I experience a strange situation with a zero-one-inflated-beta model in brms. The model runs fine, the only thing I noticed was that the random intercepts for every participant are very big in comparison with the over-all effects. But I know that there is a lot of between-participant variance in my data (see my data my_example_data.csv (113.0 KB) ) so I assume that a lot of variance in the random intercept for participants is a good thing. I analyzed the data with the code in this file Real_Data.R (1.4 KB).

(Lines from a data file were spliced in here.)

-- ==== Sys2Proof/Machine/Rings.lean ====
section
/-! DEFINITION. Rings, descriptors and DMA operations (R459 to R474, R478). -/

namespace Sys2Proof.Machine

/-! ## Rings -/

/-- Ring n. -/
def State.ring (s : State) (n : Nat) : Ring := (s.dma.rings[n]?).getD Ring.fresh

/-- Replace ring n. -/
def State.setRing (s : State) (n : Nat) (x : Ring) : State :=
  { s with dma := { s.dma with rings := s.dma.rings.setIfInBounds n x } }

/-- Group of a ring is granted; group 0 always (R457). -/
def State.groupGranted (s : State) (g : Nat) : Bool := g == 0 || s.fb F.RING_GRANT_ENABLE g

/-- LOG2_SIZE of ring n; other values act as the nearer limit. -/
def State.ringLog (s : State) (n : Nat) : Nat := clampN 4 12 (s.fd F.RING_CFG_LOG2_SIZE n)

/-- Operations of ring n that have not completed. -/
def State.inFlight (s : State) (n : Nat) : List DmaOp := s.dma.ops.filter (fun o => o.ring == n && !o.completed)

/-- Ring vector. -/
def ringIrq (n : Nat) (s : State) : State := s.irq n

/-- A ring that no longer fetches comes to rest once DONE equals HEAD (R460, R462, R464). -/
def ringSettle (n : Nat) (s : State) : State :=
  let r := s.ring n
  if r.done = r.head then
    if r.disableReq then s.setRing n { r with st := .disabled, disableReq := false, waitSlot := false }
    else if r.st == .stopping then ringIrq n (s.setRing n { r with st := .stopped, waitSlot := false })
    else s
  else s

/-- A ring stops fetching for a fault (R462, R464). -/
def ringStop (n code : Nat) (s : State) : State :=
  let r := s.ring n
  if r.st == .running then s.setRing n { r with st := .stopping, stopCode := code, waitSlot := false } else s

/-- RING_CMD ENABLE (R460). -/
def doRingEnable (n : Nat) (s : State) : State :=
  let r := s.ring n
  match r.st with
  | .disabled | .stopped => s.setRing n { r with st := .running, stopCode := 0, disableReq := false }
  | _ => s

/-- RING_CMD DISABLE (R460). -/
def doRingDisable (n : Nat) (s : State) : State :=
  let r := s.ring n
  match r.st with
  | .disabled => s
  | _ => ringSettle n (s.setRing n { r with st := .stopping, disableReq := true, waitSlot := false })

/-- RING_CMD RESET (R460). -/
def doRingReset (n : Nat) (s : State) : State :=
  let r := s.ring n
  if r.st == .disabled then s.setRing n { r with tail := 0, head := 0, done := 0 } else s.raise .HST_RING_BUSY

/-- A write of v to RING_TAIL (R459, R462). -/
def doRingTail (n v : Nat) (s : State) : State :=
  let r := { s.ring n with tail := v % 65536 }
  let s := s.setRing n r
  if r.st == .running && decide ((r.tail + 65536 - r.done) % 65536 > 2 ^ s.ringLog n) then
    ringSettle n (ringStop n FaultCode.HST_RING_OVERRUN.num (s.raise .HST_RING_OVERRUN))
  else s

/-! ## Operations -/

/-- Fields of a descriptor or chain element (Table 13-4). -/
def opcodeOf (d : List Byte) : Nat := byteAt d 0
def flagOf (d : List Byte) (i : Nat) : Bool := bit (byteAt d 1) i == 1
def srcOf (d : List Byte) : Nat := leAt d 8 8
def dstOf (d : List Byte) : Nat := leAt d 0x10 8
def lenOf (d : List Byte) : Nat := leAt d 0x18 4
def nextOf (d : List Byte) : Nat := leAt d 0x20 8
def paramOf (d : List Byte) : Nat := leAt d 0x28 8
def param2Of (d : List Byte) : Nat := leAt d 0x30 8

/-- Lengths and alignments of Table 13-5. -/
def State.shapeOk (s : State) (d : List Byte) : Bool :=
  match opcodeOf d with
  | 0x01 => decide (lenOf d ≥ 1)
  | 0x02 => dstOf d % 8 == 0 && lenOf d % 8 == 0
  | 0x03 => srcOf d % 8 == 0 && (flagOf d 5 || dstOf d % 8 == 0) && lenOf d % 8 == 0
  | 0x04 => true
  | 0x05 => dstOf d % 8 == 0
  | 0x10 => lenOf d % 8 == 0
  | 0x11 => decide (60 ≤ lenOf d ∧ lenOf d ≤ s.mtu - 4)
  | 0x12 => decide (lenOf d ≥ 64)
  | _ => false

/-- A descriptor of a ring's group, judged (R466); `op` is the head's OPCODE and `isHead` whether this is the head. -/
def State.elemOk (s : State) (g op : Nat) (isHead : Bool) (d : List Byte) : Bool :=
  decide (d.length = 64) && opcodeOf d == op && s.shapeOk d &&
  byteAt d 1 < 64 && byteAt d 3 == 0 && leAt d 0x1C 4 == 0 && leAt d 0x38 8 == 0 && nextOf d % 64 == 0 &&
  (!isHead || !flagOf d 1 || (decide (32 * g ≤ byteAt d 2) && decide (byteAt d 2 < 32 * g + 32))) &&
  (opcodeOf d != 1 || flagOf d 2 != flagOf d 3 || !spanOverlap (srcOf d) (lenOf d) (dstOf d) (lenOf d))

/-- Bit of the opcode mask (Table 13-13). -/
def opBit (op : Nat) : Option Nat :=
  match op with
  | 0x01 => some 0 | 0x02 => some 1 | 0x03 => some 2 | 0x04 => some 3 | 0x05 => some 4
  | 0x10 => some 5 | 0x11 => some 6 | 0x12 => some 7 | _ => none

/-- The group may use the opcode (R457, R466). -/
def State.opAllowed (s : State) (g op : Nat) : Bool :=
  g == 0 || (s.groupGranted g && (match opBit op with
    | some b => bit (s.fd F.RING_GRANT_OPMASK g) b == 1
    | none => false))

/-- DRAM bytes a to a + n − 1 lie in the group's window and below the end of DRAM (R457, R467). -/
def State.inWindow (s : State) (g a n : Nat) : Bool :=
  decide (a + n ≤ dramEnd) && (g == 0 ||
    (let lo := s.fd F.RING_GRANT_BASE_BASE_GB g * 2 ^ 30
     let sz := s.fd F.RING_GRANT_SIZE_SIZE_GB g * 2 ^ 30
     decide (lo ≤ a ∧ a + n ≤ lo + sz)))

/-- A chain behind a descriptor: its elements, the RESULT and FAULT of what breaks it off, and the DRAM addresses read. -/
structure Chain where
  elems : List (List Byte)
  brk : Option (Nat × FaultCode)
  reads : List Nat

/-- The chain with an element in front. -/
def Chain.cons (e : List Byte) (reads : List Nat) (c : Chain) : Chain := ⟨e :: c.elems, c.brk, reads ++ c.reads⟩

/-- The chain behind a descriptor of group g: DRAM elements are read, host elements come from `host` in order (R465, R466, R472).
Element 65,537 is invalid, a host element that could not be read is a host error and a DRAM element outside the window is out of
range (R457); that a poisoned one is invalid is the model's choice (assumption log 54). -/
def State.chain (s : State) (g fuel : Nat) (d : List Byte) (host : List (List Byte)) : Chain :=
  if nextOf d = 0 then ⟨[], none, []⟩
  else match fuel with
    | 0 => ⟨[], some (2, .HST_DESC_INVALID), []⟩
    | f + 1 =>
      if flagOf d 4 then
        if !(s.inWindow g (nextOf d) 64) then ⟨[], some (4, .HST_RANGE), []⟩
        else if s.dramBad (nextOf d) 64 then ⟨[], some (2, .HST_DESC_INVALID), [nextOf d]⟩
        else (s.chain g f (s.dramBytes (nextOf d) 64) host).cons (s.dramBytes (nextOf d) 64) [nextOf d]
      else match host with
        | e :: t => if e.length = 64 then (s.chain g f e t).cons e [] else ⟨[], some (6, .HST_HOST_ERROR), []⟩
        | [] => ⟨[], some (6, .HST_HOST_ERROR), []⟩

/-- Operations whose opcode uses NEXT. -/
def usesChain (op : Nat) : Bool := op == 1 || op == 2 || op == 3 || op == 0x10

/-- An operation's result is set once. -/
def DmaOp.finish (o : DmaOp) (res fault : Nat) : DmaOp :=
  match o.result with
  | some _ => o
  | none => { o with result := some (res, fault) }

/-- The operation runs to its end: POISON, MISMATCH or OK (R471, Table 13-7). -/
def DmaOp.finishOk (o : DmaOp) : DmaOp :=
  o.finish (if o.poison then 7 else if o.mism > 0 then 8 else 0) 0

/-- Residue in bytes (R474). -/
def DmaOp.residue (o : DmaOp) : Nat :=
  if opcodeOf o.head = 4 ∨ opcodeOf o.head = 5 then 0
  else sumN (o.elems.map lenOf) - o.off

/-- Replace the operation of ring n and count c. -/
def State.setOp (s : State) (o : DmaOp) : State :=
  { s with dma := { s.dma with ops := s.dma.ops.map (fun p => if p.ring = o.ring ∧ p.count = o.count then o else p) } }

/-- The fault of a result is raised as it is set. -/
def endOp (o : DmaOp) (res : Nat) (c : FaultCode) (s : State) : State := (s.setOp (o.finish res c.num)).raise c

/-- R461: no earlier FENCE of the ring is incomplete. -/
def State.fenceOpen (s : State) (n : Nat) : Bool := (s.inFlight n).any (fun o => opcodeOf o.head == 4)

/-- The ring may fetch its next descriptor (R461), slots apart. -/
def State.mayFetch (s : State) (n : Nat) : Bool :=
  let r := s.ring n
  r.st == .running && r.head != r.tail && decide ((s.inFlight n).length < 32) &&
  decide ((s.dma.ops.filter (fun o => !o.completed)).length < 2048) && !s.fenceOpen n && s.groupGranted (n / 8)

/-- DESC_FETCH (R461, R465, R466); it claims its slot before a block producer of its cycle does (Table 13-11). `host` holds the descriptor when the ring lies in host memory, and then the chain elements
that lie there; an empty entry is a read that failed. -/
def doDescFetch (n : Nat) (host : List (List Byte)) (s : State) : State :=
  if !s.mayFetch n || (s.fb F.RING_CFG_LOC n && (s.hbm.filling || s.throttled 0x40)) then s
  else
    let r := s.ring n
    let g := n / 8
    let inDram := s.fb F.RING_CFG_LOC n
    let at_ := s.pair F.RING_BASE_LO_ADDR F.RING_BASE_HI_ADDR n + 64 * (r.head % 2 ^ s.ringLog n)
    let okAt := s.inWindow g at_ 64 && !s.dramBad at_ 64
    let d := if inDram then (if okAt then s.dramBytes at_ 64 else []) else host.headD []
    let rest := if inDram then host else host.drop 1
    let names := decide (d.length = 64) && flagOf d 1 && decide (32 * g ≤ byteAt d 2 ∧ byteAt d 2 < 32 * g + 32)
    let s := if names then (s.producers (fun _ k => k == byteAt d 2)).foldl (unproduce .HST_SLOT_BUSY) s else s
    if names && (s.slot (byteAt d 2)).st != .free then s.setRing n { r with waitSlot := true }
    else
      let s := if inDram then engineRead 0x40 at_ 64 (admitted 0x40 s) else s
      let slot := if names then some (byteAt d 2) else none
      let s := (s.setRing n { r with head := (r.head + 1) % 65536, waitSlot := false }).mark
        (.fetched n r (slot.map (fun k => (k, s.slot k))))
      let s := match slot with
        | some k => slotClaim k 0 (leAt d 4 4) s
        | none => s
      let c : Chain := if usesChain (opcodeOf d) && decide (d.length = 64) then s.chain g 65536 d rest else ⟨[], none, []⟩
      let s := c.reads.foldl (fun s a => engineRead 0x40 a 64 s) s
      let o : DmaOp := { ring := n, count := r.head, head := d, elems := d :: c.elems, brk := c.brk, started := false, chan := 0,
                         off := 0, nDone := 0, mism := 0, firstMism := none, poison := false, stamp := (0, 0, 0), frame := 0,
                         event := false, slot := slot, result := none, completed := false }
      let s := { s with dma := { s.dma with ops := s.dma.ops ++ [o] } }
      if d.length ≠ 64 ∧ !inDram then endOp o 6 .HST_HOST_ERROR s
      else if d.length ≠ 64 ∧ !(s.inWindow g at_ 64) then endOp o 4 .HST_RANGE s
      else if !(s.elemOk g (opcodeOf d) true d) then endOp o 2 .HST_DESC_INVALID s
      else if !(s.opAllowed g (opcodeOf d)) then endOp o 3 .HST_NOT_PERMITTED s
      else s

/-- The oldest operation of ring n that has neither started nor ended. -/
def State.waiting (s : State) (n : Nat) : Option DmaOp :=
  s.dma.ops.find? (fun o => o.ring == n && !o.started && o.result.isNone)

When I extract the fitted values with built-in functions such as marginal_effects() from brms or add_fitted_draws() from tidybayes, both give me values from the posterior that clearly represent the original data (real mean of reference category = 0.462, mean of posterior of Intercept = 0.451).
However, if I sample directly from the posterior by using posterior_samples() and then manually convert the values to the original scale by the inverse link function (plogis in this case since the link function is logit), I get very very different values (mean of posterior of Intercept= 0.761). Inspection of the estimates of the model also suggests these very different values.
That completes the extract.